• REQUIRED WORK: How do the records below read from their first line through the line containing "command port. -/"? Write those lines out exactly.

(Dataset entries)
-- ==== Sys2Proof/Tests/Slice0.lean ====
section
/-! SUPPORT. Tests of the model on the words and vectors of spec/95_test_vectors.md, and one witness for the hypotheses of
every statement that has some. -/

open Sys2Proof Sys2Proof.Machine

namespace Sys2Proof.Tests

/-! Small states. -/

/-- The reset state with queue `a` holding the slots `vs` from 0 on, and these indices. -/
def withQueue (a : Axis) (head tail : Index) (vs : List Sample) : State :=
  State.reset.setQueue a { mem := vs.zipIdx.map fun p => (p.2, p.1), head := head, tail := tail }

/-- The reset state with the peer holding `bs`. -/
def withBus (bs : List Byte) : State := State.reset.setAnswers bs

/-- The reset state with `c` on the command port. -/
def withWord (c : CmdWord) : State := { State.reset with commands := [c] }

/-- A next state of which `p` holds. -/
def nextWith (o : Host.Outcome State Fault Refusal) (p : State → Bool) : Bool :=
  match o with
  | .next t => p t
  | .fault _ => false
  | .refused _ => false

/-- A next state whose newest response is this one. -/
def answers (o : Host.Outcome State Fault Refusal) (st : Status) (beats : List Sample) : Bool :=
  nextWith o fun t => decide (t.responses.head? = some { status := st, beats := beats })

/-! Ill-formed terms (R66 item 4, R137). -/

theorem test_wellFormed_scale_t : (Instr.scale .t true 50).wellFormed = false := by decide
theorem test_wellFormed_wrcfg_range : (Instr.wrcfgZero .range 2).wellFormed = false := by decide

/-! Decoding: words put together from the fields of R61 and the tables of R62 and R64, and the words of R69 and of
spec/95_test_vectors.md as they stand there. -/

theorem test_decode_dec15_bits :
    decode (0b000001#6 ++ 0b00#2 ++ 0b0000000000000000#16 ++ 0b1111111111111011#16) = .ok (.dec15 0xFFFB) := by rfl
theorem test_decode_scale_bits :
    decode (0b000110#6 ++ 0b01#2 ++ 0b00000000000000000000#20 ++ 0b1#1 ++ 0b00000110010#11) =
      .ok (.scale .y true 50) := by rfl
theorem test_decode_push_bits :
    decode (0b001000#6 ++ 0b00#2 ++ 0b11111111111111111111111111111011#32) = .ok (.push .x (-5)) := by rfl
theorem test_decode_pop_bits :
    decode (0b001001#6 ++ 0b10#2 ++ 0b00000000000000000000000000000000#32) = .ok (.pop .z) := by rfl
theorem test_decode_fdrain_bits :
    decode (0b010000#6 ++ 0b00#2 ++ 0b00000000000000000000000000000000#32) = .ok .fdrain := by rfl
theorem test_decode_wrcfg_bits :
    decode (0b011000#6 ++ 0b11#2 ++ 0b00000000000000000000000000000100#32) = .ok (.wrcfgRange 4) := by rfl

theorem test_decode_dec15 : decode 0x040000FFFB = .ok (.dec15 0xFFFB) := by rfl
theorem test_decode_dec13 : decode 0x0800007FCE = .ok (.dec13 0x7FCE) := by rfl
theorem test_decode_sgn15 : decode 0x0C0000FFCE = .ok (.sgn15 0xFFCE) := by rfl
theorem test_decode_sgn13 : decode 0x100000BFFF = .ok (.sgn13 0xBFFF) := by rfl
theorem test_decode_tag : decode 0x1400008032 = .ok (.tag 0x8032) := by rfl
theorem test_decode_scale : decode 0x1A00000FFF = .ok (.scale .z true 2047) := by rfl
theorem test_decode_push : decode 0x20FFFFFFFB = .ok (.push .x (-5)) := by rfl
theorem test_decode_pop : decode 0x2600000000 = .ok (.pop .z) := by rfl
theorem test_decode_size : decode 0x2A00000000 = .ok (.size .z) := by rfl
theorem test_decode_qdrain : decode 0x2D00000000 = .ok (.qdrain .y) := by rfl
theorem test_decode_qreset : decode 0x3000000000 = .ok (.qreset .x) := by rfl
theorem test_decode_front : decode 0x3400000000 = .ok (.front .x) := by rfl
theorem test_decode_back : decode 0x3900000000 = .ok (.back .y) := by rfl
theorem test_decode_fdrain : decode 0x4000000000 = .ok .fdrain := by rfl
theorem test_decode_rdaxis : decode 0x4700000000 = .ok (.rdaxis .t) := by rfl
theorem test_decode_wrcfg_zy : decode 0x61FFFFFFF4 = .ok (.wrcfgZero .zy (-12)) := by rfl
theorem test_decode_wrcfg_range : decode 0x6300000102 = .ok (.wrcfgRange 258) := by rfl
theorem test_decode_rdcfg : decode 0x6700000000 = .ok (.rdcfg .range) := by rfl

/-! The refused words of spec/95_test_vectors.md sections 2.3, 2.5 and 2.6. -/

theorem test_refuse_op0 : decode 0x0000000000 = .error .reservedOp := by rfl
theorem test_refuse_op7 : decode 0x1C00000000 = .error .reservedOp := by rfl
theorem test_refuse_dec15_data : decode 0x0400010000 = .error .reservedBits := by rfl
theorem test_refuse_dec15_ax : decode 0x0500000000 = .error .axisNotZero := by rfl
theorem test_refuse_pop_data : decode 0x2400000001 = .error .reservedBits := by rfl
theorem test_refuse_scale_data : decode 0x1800001000 = .error .reservedBits := by rfl
theorem test_refuse_scale_t : decode 0x1B00000832 = .error .noOffsetForT := by rfl
theorem test_refuse_fdrain_ax : decode 0x4100000000 = .error .axisNotZero := by rfl
theorem test_refuse_fdrain_data : decode 0x4000000001 = .error .reservedBits := by rfl

/-! Fetching: the word on the port right after reset is the next command (R60). -/

theorem test_step_after_reset :
    answers (step (State.reset.withFetchWord 40 0x0C0000FFCE)) .ok [0xFFFFFFCE] = true := by decide
theorem test_step_refused_word :
    answers (step (State.reset.withFetchWord 40 0x1B00000832)) .refused [] = true := by decide

/-! WireCodec: spec/95_test_vectors.md sections 2.1, 2.2, 2.3 and 2.7. -/

theorem test_dec15_negative : answers (exec (.dec15 0xFC01) State.reset) .ok [0x00000BFF] = true := by decide
theorem test_dec15_negative_zero : answers (exec (.dec15 0xF800) State.reset) .ok [0x00000800] = true := by decide
theorem test_dec13_tagged : answers (exec (.dec13 0x7FCE) State.reset) .ok [0x00000832] = true := by decide
theorem test_dec13_bit13_clear : answers (exec (.dec13 0x1FFF) State.reset) .ok [0x000007FF] = true := by decide
theorem test_sgn15_not_extended : answers (exec (.sgn15 0x8001) State.reset) .ok [0xFFFFF801] = true := by decide
theorem test_sgn15_bit11 : answers (exec (.sgn15 0x0805) State.reset) .ok [5] = true := by decide
theorem test_sgn13_tagged : answers (exec (.sgn13 0xBFFF) State.reset) .ok [0xFFFFFFFF] = true := by decide
theorem test_sgn13_bottom : answers (exec (.sgn13 0x3C00) State.reset) .ok [0xFFFFFC00] = true := by decide
theorem test_tag_z : answers (exec (.tag 0x8032) State.reset) .ok [2] = true := by decide
theorem test_tag_y_top : answers (exec (.tag 0x7FFF) State.reset) .ok [1] = true := by decide
theorem test_scale_offset :
    answers (exec (.scale .y true 50) { State.reset with range := 4, zeroY := -12 }) .ok [0xFFFFFF90] = true := by
  decide
theorem test_scale_wraps :
    answers (exec (.scale .x true 1) { State.reset with zeroX := 0x80000000 }) .ok [0x7FFFFFFF] = true := by decide
theorem test_scaleSample_toward_zero : scaleSample (true, 50) 3 0 = some (-75) := by decide
theorem test_scaleSample_largest : scaleSample (false, 2047) 255 0 = some 292428 := by decide
theorem test_dec11_other_reading : dec11With .minusOne 0xFFFB 15 = (true, 3) := by decide

/-! AxisQueue: spec/95_test_vectors.md sections 2.4 and 3.1. -/

theorem test_push_below_bound :
    nextWith (exec (.push .x 7) (withQueue .x 0 510 [])) (fun t =>
      decide (t.queueX.tail = 511 ∧ t.queueX.mem = [(510, 7)] ∧ t.responses = [⟨.ok, []⟩])) = true := by decide
theorem test_push_saturates :
    nextWith (exec (.push .x 9) { State.reset with queueX := ⟨[(511, 8)], 0, 511⟩ }) (fun t =>
      decide (t.queueX.tail = 511 ∧ t.queueX.mem = [(511, 9)] ∧ t.responses = [⟨.sat, []⟩])) = true := by decide
theorem test_pop_stored_zero :
    nextWith (exec (.pop .x) (withQueue .x 0 1 [0])) (fun t =>
      decide (t.queueX.head = 1 ∧ t.queueX.tail = 1 ∧ t.responses = [⟨.ok, [0]⟩])) = true := by decide
theorem test_pop_empty_resets_indices :
    nextWith (exec (.pop .x) (withQueue .x 1 1 [5])) (fun t =>
      decide (t.queueX.head = 0 ∧ t.queueX.tail = 0 ∧ t.responses = [⟨.empty, [0]⟩])) = true := by decide
theorem test_size_is_tail : answers (exec (.size .x) (withQueue .x 1 1 [5])) .ok [1] = true := by decide
theorem test_size_full : answers (exec (.size .z) (withQueue .z 0 511 [])) .ok [0x1FF] = true := by decide
theorem test_qdrain_after_pop :
    answers (exec (.qdrain .x) (withQueue .x 1 4 [10, -20, 30, 40])) .ok [-20, 30, 40, 0] = true := by decide
theorem test_qdrain_empty :
    nextWith (exec (.qdrain .x) State.reset) (fun t =>
      decide (t.queueX.tail = 0 ∧ t.queueX.mem.read 0 = some (-999999) ∧ t.responses = [⟨.ok, []⟩])) = true := by
  decide
theorem test_qreset_fill :
    nextWith (exec (.qreset .y) (withQueue .y 1 3 [1, 2, 3])) (fun t =>
      decide (t.queueY.head = 0 ∧ t.queueY.tail = 0 ∧ t.queueY.mem.read 1 = some 0xFFF0BDC1 ∧
        t.responses = [⟨.ok, []⟩])) = true := by decide
theorem test_qreset_slot_511 : Queue.clear.mem.read 511 = some 0xFFF0BDC1 := by decide +kernel
theorem test_front_refused : answers (exec (.front .x) (withQueue .x 0 1 [5])) .refused [] = true := by decide
theorem test_back_refused : answers (exec (.back .y) (withQueue .y 0 1 [5])) .refused [] = true := by decide

/-! FifoDrainer: spec/95_test_vectors.md sections 1.1 and 2.5. The byte 0xEE answers the command byte. -/

theorem test_fdrain_routes :
    nextWith (exec .fdrain (withBus [0x00, 0x03, 0xEE, 0x32, 0x00, 0x64, 0x40, 0x32, 0x80])) (fun t =>
      decide (t.queueX = ⟨[(0, 50)], 0, 1⟩ ∧ t.queueY = ⟨[(0, 100)], 0, 1⟩ ∧ t.queueZ = ⟨[(0, 50)], 0, 1⟩ ∧
        t.queueT = Queue.initial ∧ t.responses = [⟨.ok, []⟩])) = true := by decide
theorem test_fdrain_signed_count :
    nextWith (exec .fdrain (withBus [0x80, 0x05, 0xEE])) (fun t =>
      decide (t.answers = [0xEE] ∧ t.csAsserted = false ∧ t.queueX.tail = 0 ∧ t.responses = [⟨.ok, []⟩])) = true := by
  decide

/-! Session operations: spec/95_test_vectors.md section 2.6. -/

theorem test_rdaxis_z :
    answers (exec (.rdaxis .z) { withBus [0xFF, 0xCE] with range := 8, zeroZ := 24 }) .ok [0xFFFFFF50] = true := by
  decide
theorem test_rdaxis_t : answers (exec (.rdaxis .t) (withBus [0xFF, 0xFB])) .ok [0xFFFFFFFB] = true := by decide
theorem test_wrcfg_zy :
    nextWith (exec (.wrcfgZero .zy (-12)) State.reset) (fun t =>
      decide (t.zeroY = -12 ∧ t.zeroX = 0 ∧ t.responses = [⟨.ok, []⟩])) = true := by decide
theorem test_wrcfg_range_4 :
    nextWith (exec (.wrcfgRange 4) State.reset) (fun t =>
      decide (t.range = 4 ∧ t.responses = [⟨.ok, []⟩])) = true := by decide
theorem test_wrcfg_range_258 :
    nextWith (exec (.wrcfgRange 258) State.reset) (fun t =>
      decide (t.range = 2 ∧ t.responses = [⟨.refused, []⟩])) = true := by decide
theorem test_rdcfg_range : answers (exec (.rdcfg .range) State.reset) .ok [2] = true := by decide
theorem test_rdcfg_zx : answers (exec (.rdcfg .zx) State.reset) .ok [0] = true := by decide

/-! The host's `setRange` of 8, 2 and 4 from 0xFF: spec/95_test_vectors.md section 1.6. -/

theorem test_setRange_bytes :
    filterByteFor 8 0xFF = some 0xFF ∧ filterByteFor 2 0xFF = some 0x3F ∧ filterByteFor 4 0x3F = some 0x7F := by
  decide

/-! Witnesses: for each statement with hypotheses, a state and operands that meet them all, clause by clause. -/

theorem witness_DecodeEncodeRoundTrip : (Instr.scale .z true 2047).wellFormed = true := by decide

theorem witness_DecodedWordIsItsEncoding : decode 0x1A00000FFF = .ok (.scale .z true 2047) := by rfl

• ANSWER SECTION:
-- ==== Sys2Proof/Tests/Slice0.lean ====
section
/-! SUPPORT. Tests of the model on the words and vectors of spec/95_test_vectors.md, and one witness for the hypotheses of
every statement that has some. -/

open Sys2Proof Sys2Proof.Machine

namespace Sys2Proof.Tests

/-! Small states. -/

/-- The reset state with queue `a` holding the slots `vs` from 0 on, and these indices. -/
def withQueue (a : Axis) (head tail : Index) (vs : List Sample) : State :=
  State.reset.setQueue a { mem := vs.zipIdx.map fun p => (p.2, p.1), head := head, tail := tail }

/-- The reset state with the peer holding `bs`. -/
def withBus (bs : List Byte) : State := State.reset.setAnswers bs

/-- The reset state with `c` on the command port. -/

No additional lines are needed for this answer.